Il était assis là, tremblant et réfléchissant très fort.

Finalement, il dit : « Que dois-je faire ? »

Pas ce qui le ferait. Ce qui sera. J'avais en quelque sorte des sentiments pour l'enfant. Mais j’ai réalisé que nous allions tous les six l’aider, même s’il ne le voyait peut-être pas de cette façon. Et nous obtiendrons de lui tout ce que nous pourrions espérer. Alors, gagnez, gagnez. Sorte de. Cool.

« Tu feras tout ce que nous voulons. Tu seras notre esclave sexuelle. Et une fois que nous vous aurons correctement formé, nous vous prostituerons auprès de sales vieillards, pour rembourser votre dette. Nous pourrions même vous demander de réaliser des vidéos porno. Vous emménagerez avec nous. Vous nous donnerez un contrôle total sur vos comptes bancaires.

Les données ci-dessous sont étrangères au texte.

-- ==== Sys2Proof/Laws/Settle.lean ====
section
/-! SUPPORT. What follows inside a step: when a part of settling changes nothing, what each of them
does, the reports of a step, and the step itself. -/

namespace Sys2Proof.Machine

/-- The tables of the reset state have the canonical form. -/
theorem reset_tables_wf :
    Table.wf zeroMatrix State.reset.render.table = true ∧
      Table.wf [] State.reset.driver.rows = true ∧
      Table.wf erasedBlock State.reset.store.slots = true := ⟨rfl, rfl, rfl⟩

/-! ## The step -/

theorem step_cons {s : State} {c : Instr} {rest : List Instr} (h : s.pending = c :: rest) :
    step s = exec c (s.setPending rest) := by unfold step; rw [h]

theorem step_nil {s : State} (h : s.pending = []) : step s = .next (idleSecond s) := by
  unfold step; rw [h]

theorem Leads.intro {c : Instr} {s t : State} {P : State → Prop} (h : exec c s = .next t)
    (hp : P t) : Leads c s P := ⟨t, h, hp⟩

theorem Leads.mono {c : Instr} {s : State} {P Q : State → Prop} (h : Leads c s P)
    (hpq : ∀ t, P t → Q t) : Leads c s Q := by
  obtain ⟨t, ht, hp⟩ := h
  exact ⟨t, ht, hpq t hp⟩

/-! ## The composer -/

theorem settleComposer_of_busy {s : State} (h : Busy s) : settleComposer s = s := by
  obtain ⟨-, h | ⟨⟨level, work⟩, hr, hw⟩⟩ := h
  · simp [settleComposer, h]
  · unfold settleComposer
    split_ifs
    · rfl
    · rw [hr]
      cases work with
      | gain i => rfl
      | thermal i => rfl
      | build => rfl
      | scrub left point =>
        cases point with
        | true => exact absurd rfl (hw left)
        | false => rfl

theorem takeDeferred_of_none {s : State} (h : s.composer.deferred = none) :
    takeDeferred s = s := by unfold takeDeferred; rw [h]; split_ifs <;> rfl

/-- Being busy is a matter of the composer, the power state and the phase. -/
theorem Busy.congr {s t : State} (h : Busy s) (hc : t.composer = s.composer)
    (hp : t.chip.power = s.chip.power) (hf : t.chip.phase = s.chip.phase) : Busy t := by
  unfold Busy State.composerStopped State.started at *
  rw [hc, hp, hf]
  exact h

/-! ## The banks (R15, R17) -/

theorem primed_eq_bankAfter (p : PowerState) (b : Bank) :
    b.primed (darkHeld p b) = bankAfter p b := by
  unfold Bank.primed bankAfter darkHeld
  cases b.policy <;> cases p <;> cases b.mode <;> simp

theorem Table.get_filter {α : Type} (d : α) (f : Nat → Bool) (y : Nat) (t : Table α) :
    Table.get d (t.filter fun e => f e.1) y = if f y = true then Table.get d t y else d := by
  induction t with
  | nil => simp [Table.get]
  | cons e t ih =>
    obtain ⟨k, v⟩ := e
    by_cases hk : k = y
    · subst hk
      by_cases hf : f k = true
      · simp [hf, Table.get]
      · rw [List.filter_cons_of_neg (by simpa using hf), ih]
        simp [hf]
    · by_cases hf : f k = true <;> simp [hf, Table.get, hk, ih]

/-- What settling the banks does. -/
theorem banksFollow_settleBanks (s : State) : BanksFollow s (settleBanks s) := by
  refine ⟨?_, fun y => ?_, rfl⟩
  · show s.driver.banks.map _ = s.driver.banks.map _
    exact List.map_congr_left fun b _ => primed_eq_bankAfter _ b
  · refine (Table.get_filter [] (fun k => (primeBanks s).carries (bankOf k) == .rows) y
      s.driver.rows).trans ?_
    have hc : (settleBanks s).carries (bankOf y) = (primeBanks s).carries (bankOf y) := rfl
    rw [hc]
    simp

/-! ## The render engine -/

theorem settleRender_of_rendering {s : State} (h : s.isRendering = true) :
    settleRender s = s := by simp [settleRender, h]

theorem moveIntoForce_of_nothing {s : State} (h : ∀ z, s.composer.staging ≠ .staged z)
    (hg : s.render.pendingGain = none) : moveIntoForce s = s := by
  have hc : commitStaged s = s := by
    unfold commitStaged
    split
    · exact absurd ‹_› (h _)
    · rfl
    · rfl
  unfold moveIntoForce applyPendingGain
  rw [hc, hg]

theorem settleRender_of_nothing {s : State}
    (h : s.isRendering = true ∨
      (∀ z, s.composer.staging ≠ .staged z) ∧ s.render.pendingGain = none) :
    settleRender s = s := by
  rcases h with h | ⟨h, hg⟩
  · exact settleRender_of_rendering h
  · unfold settleRender
    split_ifs
    · rfl
    · exact moveIntoForce_of_nothing h hg

/-- A commit changes only the render engine and the composer's staging and park. -/
theorem commitStaged_pendingGain (s : State) :
    (commitStaged s).render.pendingGain = s.render.pendingGain := by
  unfold commitStaged; split <;> simp

theorem commitStaged_applied (s : State) :
    (commitStaged s).render.applied = s.render.applied := by
  unfold commitStaged; split <;> simp

theorem commitStaged_staging (s : State) (z : StagedZone) :
    (commitStaged s).composer.staging ≠ .staged z := by
  unfold commitStaged
  split
  · simp
  · rename_i h; simp [h]
  · rename_i h; simp [h]

/-- After a move into force nothing waits to move. -/
theorem moveIntoForce_nothing (s : State) :
    (∀ z, (moveIntoForce s).composer.staging ≠ .staged z) ∧
      (moveIntoForce s).render.pendingGain = none ∧
      (moveIntoForce s).render.applied = s.render.pendingGain.getD s.render.applied := by
  have hp := commitStaged_pendingGain s
  have ha := commitStaged_applied s
  have hs := commitStaged_staging s
  unfold moveIntoForce applyPendingGain
  rw [hp]
  split
  · rename_i g hg
    simpa [hg] using hs
  · rename_i hg
    simp only [hg, Option.getD_none]
    exact ⟨hs, hp.trans hg, ha⟩

/-! ## The store's arbiter -/

theorem settleStore_of_taken {s : State} (h : s.store.port ≠ .free) : settleStore s = s := by
  simp [settleStore, h]

theorem settleStore_of_no_winner {s : State} (h : s.winningPhase = none) :
    settleStore s = s := by unfold settleStore; rw [h]; split_ifs <;> rfl

theorem settleStore_of_steady {s : State}
    (h : s.store.port ≠ .free ∨ s.winningPhase = none) : settleStore s = s := by
  rcases h with h | h
  · exact settleStore_of_taken h
  · exact settleStore_of_no_winner h

theorem Waiting.has_none (r : Requester) : Waiting.none.has r = false := by cases r <;> rfl

theorem winningPhase_of_nothing {s : State} (h : s.store.waiting = Waiting.none) :
    s.winningPhase = none := by
  unfold State.winningPhase
  rw [List.find?_eq_none]
  intro p _
  simp [State.eligible, h, Waiting.has_none]

/-- The winner of a scan has a request waiting. -/
theorem eligible_of_winningPhase {s : State} {p : Nat} (h : s.winningPhase = some p) :
    s.eligible (s.store.phaseTable.getD p .composer) = true ∧ p < 16 := by
  unfold State.winningPhase at h
  refine ⟨by simpa using List.find?_some h, ?_⟩
  obtain ⟨i, -, rfl⟩ := List.mem_map.mp (List.mem_of_find?_eq_some h)
  exact Nat.mod_lt _ (by decide)

/-- Where one requester alone waits and a phase names it, the scan finds it. -/
theorem winningPhase_of_only {s : State} {r : Requester} (hl : s.store.phaseTable.length = 16)
    (hm : r ∈ s.store.phaseTable) (he : s.eligible r = true)
    (ho : ∀ q, q ≠ r → s.eligible q = false) :
    ∃ p, s.winningPhase = some p ∧ s.store.phaseTable.getD p .composer = r := by
  obtain ⟨k, hk, rfl⟩ := List.getElem_of_mem hm
  rw [hl] at hk
  cases hw : s.winningPhase with
  | some p =>
    refine ⟨p, rfl, ?_⟩
    by_contra hne
    have := (eligible_of_winningPhase hw).1
    rw [ho _ hne] at this
    exact Bool.noConfusion this
  | none =>
    exfalso
    unfold State.winningPhase at hw
    rw [List.find?_eq_none] at hw
    refine hw k ?_ ?_
    · refine List.mem_map.mpr ⟨(k + 16 - s.store.phasePointer % 16) % 16, ?_, ?_⟩
      · exact List.mem_range.mpr (Nat.mod_lt _ (by decide))
      · omega
    · have hd : s.store.phaseTable.getD k .composer = s.store.phaseTable[k] := by
        rw [List.getD_eq_getElem?_getD, List.getElem?_eq_getElem (by omega), Option.getD_some]
      rw [hd]
      exact he

/-- The model's test of a request for the scan is the rule's. -/
theorem State.eligible_iff (s : State) (r : Requester) : s.eligible r = true ↔ Seeks s r := by
  cases r <;> simp [State.eligible, Waiting.has, Seeks, Option.isSome_iff_ne_none]

/-- Where no request takes part in the scan, there is no winner. -/
theorem winningPhase_of_no_seeks {s : State} (h : ∀ r, ¬Seeks s r) : s.winningPhase = none := by
  unfold State.winningPhase
  rw [List.find?_eq_none]
  exact fun p _ he => h _ ((s.eligible_iff _).mp he)

theorem settleStore_of_no_seeks {s : State} (h : s.store.port ≠ .free ∨ ∀ r, ¬Seeks s r) :
    settleStore s = s :=
  settleStore_of_steady (h.imp_right winningPhase_of_no_seeks)

/-! ## Reports -/

/-- A step that changes neither authority nor output nor power gives no trigger of its own. -/
theorem conclude_of_no_trigger {s t : State} (hh : s.authority.holder = t.authority.holder)
    (ho : s.authority.output = t.authority.output) (hp : s.chip.power = t.chip.power)
    (hf : s.chip.phase = t.chip.phase) : conclude [] s t = t := by
  simp [conclude, causesOf, hh, ho, hp, hf]

/-- No report where no link is READY. -/
theorem report_of_none_ready {s : State} (ha : s.linkA.state ≠ .ready)
    (hb : s.linkB.state ≠ .ready) (cs : List Cause) : report cs s = s := by
  simp [report, ha, hb]

/-- What a report changes: its count, the last capacity sent, the limited counts and the send
queues of the READY links. -/
theorem report_of_ready {s : State} (h : s.linkA.state = .ready ∨ s.linkB.state = .ready)
    (cs : List Cause) :
    (report cs s).authority =
        { s.authority with
          reports := wrap16 s.authority.reports, lastSent := some s.gain.tileCapacity } ∧
      (report cs s).render = { s.render with limited := List.replicate 16 0 } ∧
      ∀ l, (report cs s).link l =
        { s.link l with
          sends := (s.link l).sends ++
            (if (s.link l).state = .ready then
              [.report (s.reportBody (wrap16 s.authority.reports) cs)] else []) } := by
  refine ⟨?_, ?_, fun l => ?_⟩ <;>
    by_cases ha : s.linkA.state = .ready <;> by_cases hb : s.linkB.state = .ready <;>
    simp_all [report, sendReport, send, clearLimited, State.link, State.setLink,
      State.setAuthority, State.setRender] <;>
    (cases l <;> simp_all)

/-- The parts a report does not write. -/
theorem report_keepsBut (cs : List Cause) (s : State) :
    KeepsBut [.authority, .render, .linkA, .linkB] s (report cs s) :=
  report_keeps cs (KeepsBut.refl _ s) (by simp)

/-- The end of a step is the report of its causes. -/
theorem reported_conclude (extra : List Cause) (s d : State) :
    Reported (causesOf extra s d) d (conclude extra s d) := by
  unfold Reported conclude
  by_cases ht : d.started = true ∧ causesOf extra s d ≠ []
  · by_cases hr : d.linkA.state = .ready ∨ d.linkB.state = .ready
    · rw [if_pos ⟨ht.1, ht.2, hr⟩]
      obtain ⟨ha, hn, hl⟩ := report_of_ready hr (causesOf extra s d)
      simp only [if_pos ht]
      refine ⟨ha, hn, fun l => (hl l).trans ?_, report_keepsBut _ d⟩
      split_ifs <;> simp [wrap16]
    · rw [if_neg (fun h => hr h.2.2)]
      simp only [if_pos ht]
      exact report_of_none_ready (fun h => hr (.inl h)) (fun h => hr (.inr h)) _
  · rw [if_neg (fun h => ht ⟨h.1, h.2.1⟩)]
    simp only [if_neg ht]

/-- A command whose step ends in a report of causes `cs`. -/
theorem LeadsReporting.intro {c : Instr} {s d : State} {extra cs : List Cause} {P : State → Prop}
    (h : exec c s = .next (conclude extra s d)) (hc : causesOf extra s d = cs) (hp : P d) :
    LeadsReporting c s cs P := ⟨d, _, h, hp, hc ▸ reported_conclude extra s d⟩

end Sys2Proof.Machine
end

Le gamin a commencé à parler, mais je l'ai arrêté. J'étais juste en train de m'échauffer.

« Vous n’aurez pas accès à l’argent. Les seules choses que vous aurez dans votre portefeuille sont votre carte d'identité scolaire. et votre carte cafétéria. Vous n'aurez même pas droit à votre permis de conduire. Tu es un étudiant de première année. De toute façon, vous n'êtes pas autorisé à avoir une voiture ici. Vous n'aurez pas de vie sociale. Vous assisterez à tous les cours. Le reste du temps, lorsque nous ne vous utiliserons pas ou ne vous prostituerons pas, vous serez enchaîné nu à un mur de notre donjon.

« Vous aurez un bureau et un ordinateur dans le donjon pour pouvoir étudier. Vous n'aurez pas de connexion Internet. Si vous en avez besoin, ou du temps à la bibliothèque, vous serez supervisé. Vous porterez un collier d'esclave en métal verrouillé sur votre cou, contenant un GPS. Nous savons toujours où vous êtes. Nous pourrons également vous faire des décharges électriques à distance avec le collier. Si vous ne voulez pas que les gens le voient, portez des cols roulés.

« Chez nous, vous serez toujours nu et disponible. Vos vêtements seront conservés dans le garage. Vous vous habillerez et vous déshabillerez là-bas. Nous n'allons pas vouloir vous raser chaque semaine pendant des années, nous vous emmènerons donc dans une clinique où ils utiliseront un laser pour éliminer définitivement tous les poils de votre corps et de votre visage. Le coût de ce traitement s’ajoutera à votre dette. Le loyer pour vivre ici s’ajoutera également à votre dette.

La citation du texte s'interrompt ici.